▸ **SOURCE INFORMATION**:
/-- A probe on its way (R311): the queue it left, the sequencer whose push sent it, its age in cycles, and whether a
branch of it comes back; it is forgotten once that push waits no more. -/
structure Probe where
  pipe  : Nat
  queue : Nat
  q     : Nat
  age   : Nat
  back  : Bool
  deriving DecidableEq, Repr

/-! ## Saggars and the platform -/

/-- An invalidation not yet acknowledged (R279): the sequencer that waits, and the channel markers. -/
structure Inval where
  q     : Option Nat
  marks : List (Nat × Nat × BitVec 32)
  deriving DecidableEq, Repr

/-- A window of clusters reserved for a waiting gang (R321). -/
structure Window where
  launch : Nat
  inst   : Nat
  first  : Nat
  n      : Nat
  deriving DecidableEq, Repr

/-- A saggar (R332, R333): its clusters in logical order, those leaving, the numbers others answer to (R339), the
migration in progress, the interrupts pending on sequencers under the numbers of their own while their cluster answers
to others (R339, R362), its quads, those leaving, the cycle it started in (R3), its translation roots, trap
bases, its error policy, kiln control block, slot table and timer position, kiln counters, hash
generation, memory key, NVMe namespace, doorbell registers. -/
structure Saggar where
  clusters : List Nat
  leaving  : List Nat
  answers  : List (Nat × Nat)
  moving   : Option (Nat × Nat)
  irqs     : Map (BitVec 3)
  quads    : List Nat
  quadsOut : List Nat
  cyc0     : Nat
  s2root   : Nat
  s1roots  : Map Nat
  tbases   : Map Word
  stopPol  : Bool
  kcb      : Nat
  slotTab  : Nat
  slot     : Nat
  decSeq   : Nat
  accSeq   : Nat
  windows  : List Window
  broken   : List Nat
  invals   : List Inval
  gen      : Nat
  sweep    : Bool
  key      : Nat
  keyed    : Bool
  ns       : BitVec 32
  nsPort   : Nat
  dbell0   : Word
  dbell1   : Word
  dbtgt    : Word
  stewards : List Nat
  loads    : List LoadTask
  deriving DecidableEq, Repr

/-- The state of a resource (Table 19.3). -/
inductive RState
  | neutral
  | owned (s : Nat)
  | leaving (s : Nat)
  | scrubbing
  | joining (s : Nat)
  deriving DecidableEq, Repr

/-- An Ethernet port (Table 20.5), its owner, the physical cycle at which each paused class's pause ends (R345), the
frames that wait for that and those sent. -/
structure Port where
  owner   : Option Nat
  lanes   : Bool
  en      : Bool
  ringErr : Bool
  ktpPort : BitVec 16
  ipLo    : Word
  ipHi    : Word
  ktpTab  : Word
  ktpN    : Word
  txBase  : Word
  txTail  : Word
  txHead  : Word
  rxBase  : Word
  rxTail  : Word
  rxHead  : Word
  ringLen : Word
  rxErr   : Word
  rxDrop  : Word
  pfc     : Map Nat
  waiting : List (List Byte)
  sent    : List (List Byte)
  deriving DecidableEq, Repr

/-- A port that no saggar owns. -/
def Port.init : Port where
  owner := none
  lanes := false
  en := false
  ringErr := false
  ktpPort := 0
  ipLo := 0
  ipHi := 0
  ktpTab := 0
  ktpN := 0
  txBase := 0
  txTail := 0
  txHead := 0
  rxBase := 0
  rxTail := 0
  rxHead := 0
  ringLen := 0
  rxErr := 0
  rxDrop := 0
  pfc := []
  waiting := []
  sent := []

/-- A KTP flow's receiving side (R365): the sender's address and FLOW word, the port, the copy in
progress, its descriptor, the elements performed, whether it failed, the segments performed since the last 8th with 8
more for each acknowledgement owed, the segments held; the elements performed of each earlier copy that did not
fail. -/
structure KtpRx where
  addr   : BitVec 128
  flow   : BitVec 32
  port   : Nat
  rsag   : Nat
  copy   : BitVec 32
  desc   : List Byte
  done   : Nat
  total  : Nat
  failed : Bool
  owed   : Nat
  held   : List KtpSeg
  past   : Map Nat
  deriving DecidableEq, Repr

/-- A PCIe port (R349, R366): its link, its MSI-X control register and pending bits, the host's writable registers of
its header (command and the two 64-bit BARs), the MSI-X table's 64-bit words, the vectors sent, the NVMe commands
issued. -/
structure PPort where
  width : Nat
  rate  : Nat
  msix  : BitVec 16
  pba   : BitVec 16
  cmd   : BitVec 16
  bar0  : Word
  bar2  : Word
  mtab  : Map Word
  sent  : List Nat
  nvme  : List (BitVec 32 × List Byte)
  deriving DecidableEq, Repr

/-- A PCIe port without a link. -/
def PPort.init : PPort := ⟨0, 0, 0, 0, 0, 0, 0, [], [], []⟩

/-- Whether the module has booted (R352). -/
inductive BootState | off | up | failed
  deriving DecidableEq, Repr

/-- An attestation report, with the two signatures of the alias certificate (R355, R356). -/
structure Report where
  device : BitVec 128
  life   : Lifecycle
  nonce  : BitVec 384
  sag    : Nat
  regs   : List (BitVec 384)
  sig    : BitVec 768
  cert   : BitVec 768
  cert2  : List Byte
  deriving DecidableEq, Repr

/-- The root of trust (R352 to R358): measurement registers, lifecycle, keys, nonce, debug port. -/
structure Rot where
  boot     : BootState
  regs     : Map (BitVec 384)
  life     : Lifecycle
  owner    : Bool
  research : Bool
  hss      : Nat
  aliasKey : Nat
  cert     : BitVec 768
  cert2    : List Byte
  keys     : Nat
  nonces   : Nat
  nonce    : Option (BitVec 384)
  debug    : Option (BitVec 32)
  reports  : List Report
  deriving DecidableEq, Repr

/-- The module configuration in force (R368). -/
structure ModCfg where
  macBase  : BitVec 48
  ethLanes : BitVec 16
  pcieEp   : BitVec 4
  ids      : Word
  deriving DecidableEq, Repr

/-- The bandwidth registers of one die and saggar (Table 19.4). -/
structure Bw where
  cur  : BitVec 32
  last : BitVec 32
  tot  : Word
  cap  : BitVec 32
  deriving DecidableEq, Repr

/-- The clock of a die: its rate in MHz and whether a droop stretches it (R359, R360). -/
structure DieClk where
  mhz   : Nat
  droop : Bool
  deriving DecidableEq, Repr

/-- A memory error to come (R178): reads of line `line` in the physical cycles from `first` to `last` meet it,
until the line is rewritten; `unc` where it cannot be corrected. -/
structure Upset where
  line  : Nat
  unc   : Bool
  first : Nat
  last  : Nat
  deriving DecidableEq, Repr

/-! ## The machine -/

/-- The whole machine. Sequencers are numbered 16·cluster + 2·core + i over the module, cores
8·cluster + core. Memory is by 52-bit physical address; an unlisted byte reads zero. `cur` is the sequencer
that acts, `turn` the core whose turn it is, `agenda` the events of the outside world still to come, first the next,
`skews` how far the access and the execute queue lag after each of the coming dispatches (R224), `upsets` the memory
errors, `errLog` the log of the uncorrectable ones met (R178): the core that met it, if one did, and the line;
`cycle` counts this model's cycles, `phys` the physical ones (R3); `pcBusy` is the resize record in progress, and
whether the controller has begun it. -/
structure State where
  cur      : Nat
  turn     : Nat
  agenda   : List Instr
  skews    : List (Nat × Nat)
  upsets   : List Upset
  errLog   : List (Option Nat × Nat)
  cycle    : Nat
  phys     : Nat
  freeCtr  : Nat
  serial   : Nat
  mem      : List Host.Cell
  seqs     : Map Seq
  cores    : Map Core
  sags     : Map Saggar
  tasks    : Map Task
  launches : Map Launch
  pipes    : Map Pipe
  probes   : List Probe
  clState  : Map RState
  quadSt   : Map RState
  groupSt  : Map RState
  pcBusy   : Option (Nat × Bool)
  ports    : Map Port
  flows    : Map KtpRx
  pcie     : Map PPort
  rot      : Rot
  cfg      : ModCfg
  cap      : Nat
  bw       : Map Bw
  clks     : Map DieClk
  deriving DecidableEq, Repr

▸ **TASK ITEM**: Lines in the records that hold the word "sent" are to be counted; give only the total.

▸ **OUTPUT**: 6